WORK INSTRUCTION:
Where a line of the entries holds the string "SUPPORT", copy that line.

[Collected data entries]
[Start of Attachment]

section
/-! SUPPORT. Errors and completion (60_exceptions.md): how each kind of step ends an operation, the one way an error is
taken, and the delivery of a response (R141, R142, R143, R147). -/

namespace Sys2Proof.Machine

open Sys2Proof

/-! ## Which kind of step raises which status (R141, R142) -/

/-- Only a zig-zag operation ends in its `Accept` step, and always in OK (R92). -/
theorem acceptEffect_ends_ok {i : Instr} {b : Block} (h : (acceptEffect i b).phase = .resp) :
    (encode i).cmd.toNat < 8 ∧ (acceptEffect i b).rspStatus = 0#3 := by
  cases i with
  | zzenc8 a | zzenc16 a | zzenc32 a | zzenc64 a | zzdec8 a | zzdec16 a | zzdec32 a | zzdec64 a =>
    exact ⟨by simp [encode, Instr.cmdByte], rfl⟩
  | vencu32 a | vencu64 a | vencs32 a | vencs64 a | vdecu32 | vdecu64 | vdecs32 | vdecs64 => cases h

/-- A byte the sink took ends an encode only in OK (R100). -/
theorem encAdvance_ends_ok {b : Block} (hp : b.phase = .enc) (h : (encAdvance b).phase = .resp) :
    (encAdvance b).rspStatus = 0#3 := by
  obtain ⟨-, he⟩ | ⟨-, he⟩ := encAdvance_cases b <;> rw [he] at h ⊢
  · rfl
  · cases hp.symm.trans h

/-- A byte that ends a decode ends it in OK when its bit 7 is clear, and in Overflow when it is set (R121). -/
theorem decAdvance_ends {w : Nat} {x : Byte} {b : Block} (hp : b.phase = .dec) (h : (decAdvance w x b).phase = .resp) :
    (contFlag x = false ∧ (decAdvance w x b).rspStatus = 0#3) ∨
      (contFlag x = true ∧ decAdvance w x b = b.raise .overflow (b.cnt + 1#4)) := by
  obtain ⟨hc, he⟩ | ⟨hc, -, he⟩ | ⟨-, -, he⟩ := decAdvance_cases w x b <;> rw [he] at h ⊢
  · exact .inl ⟨hc, rfl⟩
  · exact .inr ⟨hc, rfl⟩
  · cases hp.symm.trans h

theorem fire_accept_status {c : Command} {s t : State} (h : fire (.accept c) s = .next t)
    (ht : t.blk.phase = .resp) :
    (16 ≤ c.cmd.toNat → t.blk.rspStatus = 4#3) ∧ (c.cmd.toNat < 16 → c.cmd.toNat < 8 ∧ t.blk.rspStatus = 0#3) := by
  obtain ⟨-, ⟨i, hd, rfl⟩ | ⟨⟨e, hd⟩, rfl⟩⟩ := acceptCommand_next h
  · have hlegal := (decode_eq_ok hd).1
    refine ⟨fun hres => absurd hlegal (by omega), fun _ => ?_⟩
    rw [← encode_cmd_of_decode hd]
    exact acceptEffect_ends_ok ht
  · exact ⟨fun _ => rfl, fun hlegal => absurd (decode_eq_error hd) (by omega)⟩

theorem fire_write_status {ans : SnkAnswer} {s t : State} (h : fire (.write ans) s = .next t)
    (ht : t.blk.phase = .resp) :
    (ans = .ioFail → t.blk.rspStatus = 3#3) ∧ (ans = .ok → t.blk.rspStatus = 0#3) := by
  obtain ⟨hp, ⟨rfl, rfl⟩ | ⟨rfl, rfl⟩⟩ := writeStep_next h
  · exact ⟨fun _ => rfl, nofun⟩
  · exact ⟨nofun, fun _ => encAdvance_ends_ok hp ht⟩

theorem fire_read_status {ans : SrcAnswer} {s t : State} (h : fire (.read ans) s = .next t)
    (ht : t.blk.phase = .resp) :
    (ans = .endInput → t.blk.rspStatus = 1#3) ∧ (ans = .ioFail → t.blk.rspStatus = 3#3) ∧
      (∀ b, ans = .byte b → t.blk.rspStatus = if contFlag b then 2#3 else 0#3) := by
  obtain ⟨hp, ⟨rfl, rfl⟩ | ⟨rfl, rfl⟩ | ⟨x, rfl, rfl⟩⟩ := readStep_next h
  · exact ⟨fun _ => rfl, nofun, nofun⟩
  · exact ⟨nofun, fun _ => rfl, nofun⟩
  · refine ⟨nofun, nofun, fun b hb => ?_⟩
    cases hb
    rw [withBlk_blk] at ht ⊢
    obtain ⟨hc, hst⟩ | ⟨hc, he⟩ := decAdvance_ends hp ht
    · rw [hst, hc]; rfl
    · rw [he, hc]; rfl

/-- Settles O41: the status of each kind of step that can end an operation. -/
theorem statusByKindOfStep : Obligations.StatusByKindOfStep :=
  ⟨fun _ _ _ => fire_accept_status, fun _ _ _ => fire_write_status, fun _ _ _ => fire_read_status⟩

/-! ## The one way an error is taken (R143) -/

/-- A step that ends an operation with a status other than OK is `raise`, in the environment as it is. -/
theorem fire_error_is_raise {e : Event} {s t : State} (h : fire e s = .next t) (ht : t.blk.phase = .resp)
    (hst : t.blk.rspStatus ≠ 0#3) : ∃ err n, t = s.withBlk (s.blk.raise err n) := by
  cases e with
  | accept c =>
    obtain ⟨-, ⟨i, -, rfl⟩ | ⟨-, rfl⟩⟩ := acceptCommand_next h
    · exact absurd (acceptEffect_ends_ok ht).2 hst
    · exact ⟨_, _, rfl⟩
  | write a =>
    obtain ⟨hp, ⟨-, rfl⟩ | ⟨-, rfl⟩⟩ := writeStep_next h
    · exact ⟨_, _, rfl⟩
    · exact absurd (encAdvance_ends_ok hp ht) hst
  | read a =>
    obtain ⟨hp, ⟨-, rfl⟩ | ⟨-, rfl⟩ | ⟨x, -, rfl⟩⟩ := readStep_next h
    · exact ⟨_, _, rfl⟩
    · exact ⟨_, _, rfl⟩
    · obtain ⟨-, hok⟩ | ⟨-, he⟩ := decAdvance_ends hp ht
      · exact absurd hok hst
      · exact ⟨_, _, congrArg s.withBlk he⟩
  | deliver => obtain ⟨-, -, rfl⟩ := deliver_next h; cases ht
  | reset => cases h; cases ht

/-- Settles O42: the offered step is `raise`, and the environment it leaves has the same sink. -/
theorem errorEntryWritesOnlyTheResponse : Obligations.ErrorEntryWritesOnlyTheResponse := by
  intro s t h _ _ ht hst
  obtain ⟨e, v, ho, hf⟩ := offer_of_step_next h
  obtain ⟨err, n, rfl⟩ := fire_error_is_raise hf ht hst
  have hsink : v.sink = s.env.sink := by rw [(offer_eq_event ho).2]
  exact ⟨rfl, hsink⟩

/-! ## The delivery of a response (R147, I12) -/

/-- Settles O43: a response within the invariants is one the block can produce, and a ready host takes it. -/
theorem deliverReturnsToIdle : Obligations.DeliverReturnsToIdle := by
  intro s ⟨hl, _, _, _⟩ hp hr hready
  rw [step_of_offer (offer_of_resp hr hp hready)]
  exact deliver_of_resp hp ((response_produced_iff s.blk).2 hl)

/-- A response the block cannot produce is refused at `Deliver` (log 12). -/
theorem deliver_of_not_produced {s : State} (hp : s.blk.phase = .resp) (h : ¬ s.blk.response.produced = true) :
    deliver s = .refused .responseNeverProduced := by
  unfold deliver
  rw [hp]
  exact if_neg h

/-- Settles O44: a status of 5 or more or a count of 11 or more is out of the range of R33. -/
theorem responseNeverProducedIsRefused : Obligations.ResponseNeverProducedIsRefused := by
  intro s hp h
  refine deliver_of_not_produced hp ?_
  rw [response_produced_iff]
  omega

end Sys2Proof.Machine
end

section
/-! SUPPORT. Reset and bounded work (70_reset_and_hazards.md): the Reset step, the command port while the block is busy,
and the number of steps from an offered command to its response (R160 to R162, R164, R169). -/

namespace Sys2Proof.Machine

open Sys2Proof

/-! ## The Reset step and the step after it (R160 to R162) -/

/-- Settles O46: with `rst` high the offered step is Reset, in the environment past that level. -/
theorem resetClearsEveryRegister : Obligations.ResetClearsEveryRegister := by
  intro s more h
  have hr : s.env.rstHigh = true := by rw [Env.rstHigh, h]; rfl
  rw [step_of_offer (offer_of_high hr), Env.passRst, h]
  rfl

/-- In IDLE only Reset and `Accept` are enabled (R21). -/
theorem fire_next_of_idle {s t : State} {e : Event} (hp : s.blk.phase = .idle) (h : fire e s = .next t) :
    e = .reset ∨ ∃ c, e = .accept c := by
  cases e with
  | reset => exact .inl rfl
  | accept c => exact .inr ⟨c, rfl⟩
  | write a => cases hp.symm.trans (writeStep_next h).1
  | read a => cases hp.symm.trans (readStep_next h).1
  | deliver => cases hp.symm.trans (deliver_next h).1

/-- Settles O47: the reset block is in IDLE. -/
theorem firstStepAfterResetIsAccept : Obligations.FirstStepAfterResetIsAccept := by
  intro s hs
  have hp : s.blk.phase = .idle := by rw [hs]; rfl
  exact ⟨fun _ _ => fire_next_of_idle hp, fun c => (fire_accept_enabled_iff c s).2 hp⟩

/-! ## The command port (R164) -/

/-- Settles O11: every instruction, and every command, is an `Accept` step. -/
theorem commandNotAcceptedWhileBusy : Obligations.CommandNotAcceptedWhileBusy := fun s hp =>
  ⟨fun i => (exec_eq i s).trans (acceptStep_of_busy hp), fun c => (fire_accept c s).trans (acceptStep_of_busy hp)⟩

/-- Outside IDLE a step with `rst` low leaves the offered commands alone. -/
theorem step_keeps_cmds {s t : State} (h : step s = .next t) (hr : s.env.rstHigh = false)
    (hp : s.blk.phase ≠ .idle) : t.env.cmds = s.env.cmds := by
  obtain ⟨hr', -⟩ | ⟨-, hidle, -⟩ | ⟨-, -, a, -, ⟨-, he⟩ | ⟨-, he⟩⟩ | ⟨-, -, he⟩ | ⟨-, -, he⟩ := step_environment h
  · rw [hr] at hr'; cases hr'
  · exact absurd hidle hp
  all_goals rw [he]; rfl

/-- In IDLE a step with `rst` low takes the first offered command. -/
theorem step_takes_command {s t : State} (h : step s = .next t) (hr : s.env.rstHigh = false)
    (hp : s.blk.phase = .idle) : ∃ c, s.env.cmds = c :: t.env.cmds := by
  obtain ⟨hr', -⟩ | ⟨-, -, c, v, hn, ⟨i, -, rfl⟩ | ⟨-, rfl⟩⟩ | ⟨-, hp', -⟩ | ⟨-, hp', -⟩ | ⟨-, hp', -⟩ := step_next h
  · rw [hr] at hr'; cases hr'
  · exact ⟨c, (nextCmd_eq_some hn).1⟩
  · exact ⟨c, (nextCmd_eq_some hn).1⟩
  all_goals cases hp.symm.trans hp'

/-- Settles O12, by whether the block is in IDLE. -/
theorem offeredCommandIsHeld : Obligations.OfferedCommandIsHeld := fun _ _ h hr =>
  ⟨step_keeps_cmds h hr, step_takes_command h hr⟩

/-! ## The steps to a response (R169) -/

/-- The block reaches RESP after at least one and at most `k` steps. -/
def State.RespondsWithin (s : State) (k : Nat) : Prop :=
  ∃ n t, 1 ≤ n ∧ n ≤ k ∧ runFor n s = .next t ∧ t.blk.phase = .resp

theorem respondsWithin_of_step {s t : State} {k : Nat} (h : step s = .next t) (ht : t.blk.phase = .resp)
    (hk : 1 ≤ k) : s.RespondsWithin k :=
  ⟨1, t, le_rfl, hk, runFor_one h, ht⟩

/-- A step before a bounded run is a run with a bound one larger. -/
theorem respondsWithin_succ {s t : State} {k : Nat} (h : step s = .next t) (ht : t.RespondsWithin k) :
    s.RespondsWithin (k + 1) := by
  obtain ⟨n, u, -, hn, hrun, hu⟩ := ht
  exact ⟨n + 1, u, by omega, by omega, (runFor_succ n h).trans hrun, hu⟩

/-- A stream whose constant is an answer always answers. -/
theorem exists_answer {α : Type} (l : List α) {t : Option α} (ht : t.isSome = true) :
    ∃ a, l.head?.or t = some a :=
  Option.isSome_iff_exists.1 (by rw [Option.isSome_or, ht, Bool.or_true])

/-- An encode responds within the bytes of what remains of its value, whatever the sink answers: each `Write` step ends
it or leaves one byte less. -/
theorem respondsWithin_of_enc (k : Nat) : ∀ s : State, s.blk.phase = .enc → s.env.rst = [] →
    s.env.snkThen.isSome = true → varintLen s.blk.acc = k → s.RespondsWithin k := by
  induction k with
  | zero => exact fun s _ _ _ hlen => absurd hlen (varintLen_pos _).ne'
  | succ k ih =>
    intro s hp hr ht hlen
    obtain ⟨a, ha⟩ := exists_answer s.env.snk ht
    cases a with
    | ioFail => exact respondsWithin_of_step (step_of_enc_fail hp hr ha) rfl (by omega)
    | ok =>
      by_cases hv : s.blk.acc.toNat < 2 ^ 7
      · exact respondsWithin_of_step (step_of_enc_last hp hr ha hv) rfl (by omega)
      · have hmore : 2 ^ 7 ≤ s.blk.acc.toNat := not_lt.1 hv
        have hrest : varintLen (restOf s.blk.acc) = k := by rw [varintLen_of_ge hmore] at hlen; omega
        exact respondsWithin_succ (step_of_enc_more hp hr ha hmore) (ih _ hp hr ht hrest)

[End of Attachment]

WRITTEN RESPONSE:
/-! SUPPORT. Errors and completion (60_exceptions.md): how each kind of step ends an operation, the one way an error is
/-! SUPPORT. Reset and bounded work (70_reset_and_hazards.md): the Reset step, the command port while the block is busy,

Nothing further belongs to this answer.